### Work request
Write out every line of the data below exactly as given.
[Start of section]
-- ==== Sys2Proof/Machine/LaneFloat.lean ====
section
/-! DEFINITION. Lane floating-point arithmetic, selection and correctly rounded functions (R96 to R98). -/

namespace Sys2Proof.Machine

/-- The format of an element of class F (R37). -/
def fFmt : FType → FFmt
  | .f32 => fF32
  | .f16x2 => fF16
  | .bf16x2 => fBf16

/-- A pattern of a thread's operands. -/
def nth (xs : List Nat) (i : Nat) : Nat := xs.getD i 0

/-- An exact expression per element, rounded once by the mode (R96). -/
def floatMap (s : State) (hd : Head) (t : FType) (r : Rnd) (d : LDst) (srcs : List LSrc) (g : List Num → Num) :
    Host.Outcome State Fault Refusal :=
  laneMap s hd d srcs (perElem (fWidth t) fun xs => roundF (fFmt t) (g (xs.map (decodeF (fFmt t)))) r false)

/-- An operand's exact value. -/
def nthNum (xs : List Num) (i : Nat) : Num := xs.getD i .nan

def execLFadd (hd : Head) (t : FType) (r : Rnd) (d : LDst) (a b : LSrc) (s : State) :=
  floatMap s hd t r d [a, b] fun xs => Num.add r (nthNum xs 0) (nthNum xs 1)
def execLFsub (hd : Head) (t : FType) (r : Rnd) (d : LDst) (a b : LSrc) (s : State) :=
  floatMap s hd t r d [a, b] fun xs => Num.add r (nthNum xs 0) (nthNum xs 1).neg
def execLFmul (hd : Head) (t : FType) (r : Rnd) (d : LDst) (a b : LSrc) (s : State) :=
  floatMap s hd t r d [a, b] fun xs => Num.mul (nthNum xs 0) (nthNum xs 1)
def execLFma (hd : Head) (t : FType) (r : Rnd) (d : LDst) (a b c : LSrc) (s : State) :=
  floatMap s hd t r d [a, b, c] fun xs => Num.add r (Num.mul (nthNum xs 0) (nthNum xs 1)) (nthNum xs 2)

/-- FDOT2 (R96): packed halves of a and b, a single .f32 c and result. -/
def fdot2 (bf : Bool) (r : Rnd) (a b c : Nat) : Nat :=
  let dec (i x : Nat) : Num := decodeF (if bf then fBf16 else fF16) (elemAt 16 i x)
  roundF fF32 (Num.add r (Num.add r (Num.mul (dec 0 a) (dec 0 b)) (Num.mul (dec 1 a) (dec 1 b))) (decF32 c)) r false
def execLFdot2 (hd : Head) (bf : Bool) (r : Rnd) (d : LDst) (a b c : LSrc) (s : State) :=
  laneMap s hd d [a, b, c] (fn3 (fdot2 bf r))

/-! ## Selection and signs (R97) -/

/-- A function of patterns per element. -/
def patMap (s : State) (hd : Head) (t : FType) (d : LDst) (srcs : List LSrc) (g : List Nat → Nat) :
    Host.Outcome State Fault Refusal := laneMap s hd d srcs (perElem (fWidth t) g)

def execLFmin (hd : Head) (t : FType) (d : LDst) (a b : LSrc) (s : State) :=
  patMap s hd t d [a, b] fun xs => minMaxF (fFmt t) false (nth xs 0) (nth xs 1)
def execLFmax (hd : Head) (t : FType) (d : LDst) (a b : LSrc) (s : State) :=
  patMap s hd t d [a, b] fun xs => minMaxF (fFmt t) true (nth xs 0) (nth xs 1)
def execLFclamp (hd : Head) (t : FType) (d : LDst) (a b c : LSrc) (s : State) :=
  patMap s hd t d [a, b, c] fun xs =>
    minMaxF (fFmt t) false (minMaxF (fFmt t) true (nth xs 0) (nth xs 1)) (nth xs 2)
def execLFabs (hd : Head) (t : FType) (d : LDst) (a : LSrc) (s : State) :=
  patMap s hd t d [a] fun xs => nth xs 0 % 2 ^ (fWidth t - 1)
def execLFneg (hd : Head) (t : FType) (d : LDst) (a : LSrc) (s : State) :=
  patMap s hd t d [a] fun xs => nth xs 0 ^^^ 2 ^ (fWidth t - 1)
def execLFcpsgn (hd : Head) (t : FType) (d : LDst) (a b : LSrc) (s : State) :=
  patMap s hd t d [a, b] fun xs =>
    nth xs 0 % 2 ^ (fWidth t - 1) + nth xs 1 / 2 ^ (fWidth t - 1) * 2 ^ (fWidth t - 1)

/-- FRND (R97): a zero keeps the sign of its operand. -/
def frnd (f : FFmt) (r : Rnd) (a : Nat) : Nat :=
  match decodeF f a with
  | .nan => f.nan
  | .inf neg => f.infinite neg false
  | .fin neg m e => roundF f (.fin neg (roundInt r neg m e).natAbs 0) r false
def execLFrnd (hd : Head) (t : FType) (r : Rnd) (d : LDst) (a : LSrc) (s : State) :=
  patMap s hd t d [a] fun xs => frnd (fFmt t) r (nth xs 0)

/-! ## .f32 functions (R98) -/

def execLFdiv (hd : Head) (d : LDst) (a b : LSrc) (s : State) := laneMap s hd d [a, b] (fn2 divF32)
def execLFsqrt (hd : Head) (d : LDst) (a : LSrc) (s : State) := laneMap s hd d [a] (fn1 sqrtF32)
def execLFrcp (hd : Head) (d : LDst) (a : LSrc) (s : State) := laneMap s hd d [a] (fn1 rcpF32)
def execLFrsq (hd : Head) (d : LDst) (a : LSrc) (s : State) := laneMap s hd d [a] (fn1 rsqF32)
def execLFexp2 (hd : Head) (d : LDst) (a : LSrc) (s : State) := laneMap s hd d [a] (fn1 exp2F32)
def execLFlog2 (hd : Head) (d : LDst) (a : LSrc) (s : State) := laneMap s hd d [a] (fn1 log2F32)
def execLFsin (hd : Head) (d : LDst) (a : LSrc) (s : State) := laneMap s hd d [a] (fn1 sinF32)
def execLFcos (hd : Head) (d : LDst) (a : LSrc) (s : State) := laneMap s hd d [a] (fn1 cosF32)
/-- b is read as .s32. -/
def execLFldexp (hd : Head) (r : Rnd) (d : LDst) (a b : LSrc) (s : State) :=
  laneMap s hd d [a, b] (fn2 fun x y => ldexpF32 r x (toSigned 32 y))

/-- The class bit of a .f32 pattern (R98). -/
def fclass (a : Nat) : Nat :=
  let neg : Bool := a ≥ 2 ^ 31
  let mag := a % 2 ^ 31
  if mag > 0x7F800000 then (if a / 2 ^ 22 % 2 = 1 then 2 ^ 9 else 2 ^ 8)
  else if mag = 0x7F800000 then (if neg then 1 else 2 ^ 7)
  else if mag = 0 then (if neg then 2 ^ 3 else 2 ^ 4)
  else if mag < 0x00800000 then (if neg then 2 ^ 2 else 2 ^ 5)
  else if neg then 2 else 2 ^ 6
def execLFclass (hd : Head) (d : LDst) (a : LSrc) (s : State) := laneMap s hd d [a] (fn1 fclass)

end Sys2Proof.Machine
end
[End of section]
### Written solution
-- ==== Sys2Proof/Machine/LaneFloat.lean ====
section
/-! DEFINITION. Lane floating-point arithmetic, selection and correctly rounded functions (R96 to R98). -/

namespace Sys2Proof.Machine

/-- The format of an element of class F (R37). -/
def fFmt : FType → FFmt
  | .f32 => fF32
  | .f16x2 => fF16
  | .bf16x2 => fBf16

/-- A pattern of a thread's operands. -/
def nth (xs : List Nat) (i : Nat) : Nat := xs.getD i 0

/-- An exact expression per element, rounded once by the mode (R96). -/
def floatMap (s : State) (hd : Head) (t : FType) (r : Rnd) (d : LDst) (srcs : List LSrc) (g : List Num → Num) :
    Host.Outcome State Fault Refusal :=
  laneMap s hd d srcs (perElem (fWidth t) fun xs => roundF (fFmt t) (g (xs.map (decodeF (fFmt t)))) r false)

/-- An operand's exact value. -/
def nthNum (xs : List Num) (i : Nat) : Num := xs.getD i .nan

def execLFadd (hd : Head) (t : FType) (r : Rnd) (d : LDst) (a b : LSrc) (s : State) :=
  floatMap s hd t r d [a, b] fun xs => Num.add r (nthNum xs 0) (nthNum xs 1)
def execLFsub (hd : Head) (t : FType) (r : Rnd) (d : LDst) (a b : LSrc) (s : State) :=
  floatMap s hd t r d [a, b] fun xs => Num.add r (nthNum xs 0) (nthNum xs 1).neg
def execLFmul (hd : Head) (t : FType) (r : Rnd) (d : LDst) (a b : LSrc) (s : State) :=
  floatMap s hd t r d [a, b] fun xs => Num.mul (nthNum xs 0) (nthNum xs 1)
def execLFma (hd : Head) (t : FType) (r : Rnd) (d : LDst) (a b c : LSrc) (s : State) :=
  floatMap s hd t r d [a, b, c] fun xs => Num.add r (Num.mul (nthNum xs 0) (nthNum xs 1)) (nthNum xs 2)

/-- FDOT2 (R96): packed halves of a and b, a single .f32 c and result. -/
def fdot2 (bf : Bool) (r : Rnd) (a b c : Nat) : Nat :=
  let dec (i x : Nat) : Num := decodeF (if bf then fBf16 else fF16) (elemAt 16 i x)
  roundF fF32 (Num.add r (Num.add r (Num.mul (dec 0 a) (dec 0 b)) (Num.mul (dec 1 a) (dec 1 b))) (decF32 c)) r false
def execLFdot2 (hd : Head) (bf : Bool) (r : Rnd) (d : LDst) (a b c : LSrc) (s : State) :=
  laneMap s hd d [a, b, c] (fn3 (fdot2 bf r))

/-! ## Selection and signs (R97) -/

/-- A function of patterns per element. -/
def patMap (s : State) (hd : Head) (t : FType) (d : LDst) (srcs : List LSrc) (g : List Nat → Nat) :
    Host.Outcome State Fault Refusal := laneMap s hd d srcs (perElem (fWidth t) g)

def execLFmin (hd : Head) (t : FType) (d : LDst) (a b : LSrc) (s : State) :=
  patMap s hd t d [a, b] fun xs => minMaxF (fFmt t) false (nth xs 0) (nth xs 1)
def execLFmax (hd : Head) (t : FType) (d : LDst) (a b : LSrc) (s : State) :=
  patMap s hd t d [a, b] fun xs => minMaxF (fFmt t) true (nth xs 0) (nth xs 1)
def execLFclamp (hd : Head) (t : FType) (d : LDst) (a b c : LSrc) (s : State) :=
  patMap s hd t d [a, b, c] fun xs =>
    minMaxF (fFmt t) false (minMaxF (fFmt t) true (nth xs 0) (nth xs 1)) (nth xs 2)
def execLFabs (hd : Head) (t : FType) (d : LDst) (a : LSrc) (s : State) :=
  patMap s hd t d [a] fun xs => nth xs 0 % 2 ^ (fWidth t - 1)
def execLFneg (hd : Head) (t : FType) (d : LDst) (a : LSrc) (s : State) :=
  patMap s hd t d [a] fun xs => nth xs 0 ^^^ 2 ^ (fWidth t - 1)
def execLFcpsgn (hd : Head) (t : FType) (d : LDst) (a b : LSrc) (s : State) :=
  patMap s hd t d [a, b] fun xs =>
    nth xs 0 % 2 ^ (fWidth t - 1) + nth xs 1 / 2 ^ (fWidth t - 1) * 2 ^ (fWidth t - 1)

/-- FRND (R97): a zero keeps the sign of its operand. -/
def frnd (f : FFmt) (r : Rnd) (a : Nat) : Nat :=
  match decodeF f a with
  | .nan => f.nan
  | .inf neg => f.infinite neg false
  | .fin neg m e => roundF f (.fin neg (roundInt r neg m e).natAbs 0) r false
def execLFrnd (hd : Head) (t : FType) (r : Rnd) (d : LDst) (a : LSrc) (s : State) :=
  patMap s hd t d [a] fun xs => frnd (fFmt t) r (nth xs 0)

/-! ## .f32 functions (R98) -/

def execLFdiv (hd : Head) (d : LDst) (a b : LSrc) (s : State) := laneMap s hd d [a, b] (fn2 divF32)
def execLFsqrt (hd : Head) (d : LDst) (a : LSrc) (s : State) := laneMap s hd d [a] (fn1 sqrtF32)
def execLFrcp (hd : Head) (d : LDst) (a : LSrc) (s : State) := laneMap s hd d [a] (fn1 rcpF32)
def execLFrsq (hd : Head) (d : LDst) (a : LSrc) (s : State) := laneMap s hd d [a] (fn1 rsqF32)
def execLFexp2 (hd : Head) (d : LDst) (a : LSrc) (s : State) := laneMap s hd d [a] (fn1 exp2F32)
def execLFlog2 (hd : Head) (d : LDst) (a : LSrc) (s : State) := laneMap s hd d [a] (fn1 log2F32)
def execLFsin (hd : Head) (d : LDst) (a : LSrc) (s : State) := laneMap s hd d [a] (fn1 sinF32)
def execLFcos (hd : Head) (d : LDst) (a : LSrc) (s : State) := laneMap s hd d [a] (fn1 cosF32)
/-- b is read as .s32. -/
def execLFldexp (hd : Head) (r : Rnd) (d : LDst) (a b : LSrc) (s : State) :=
  laneMap s hd d [a, b] (fn2 fun x y => ldexpF32 r x (toSigned 32 y))

/-- The class bit of a .f32 pattern (R98). -/
def fclass (a : Nat) : Nat :=
  let neg : Bool := a ≥ 2 ^ 31
  let mag := a % 2 ^ 31
  if mag > 0x7F800000 then (if a / 2 ^ 22 % 2 = 1 then 2 ^ 9 else 2 ^ 8)
  else if mag = 0x7F800000 then (if neg then 1 else 2 ^ 7)
  else if mag = 0 then (if neg then 2 ^ 3 else 2 ^ 4)
  else if mag < 0x00800000 then (if neg then 2 ^ 2 else 2 ^ 5)
  else if neg then 2 else 2 ^ 6
def execLFclass (hd : Head) (d : LDst) (a : LSrc) (s : State) := laneMap s hd d [a] (fn1 fclass)

end Sys2Proof.Machine
end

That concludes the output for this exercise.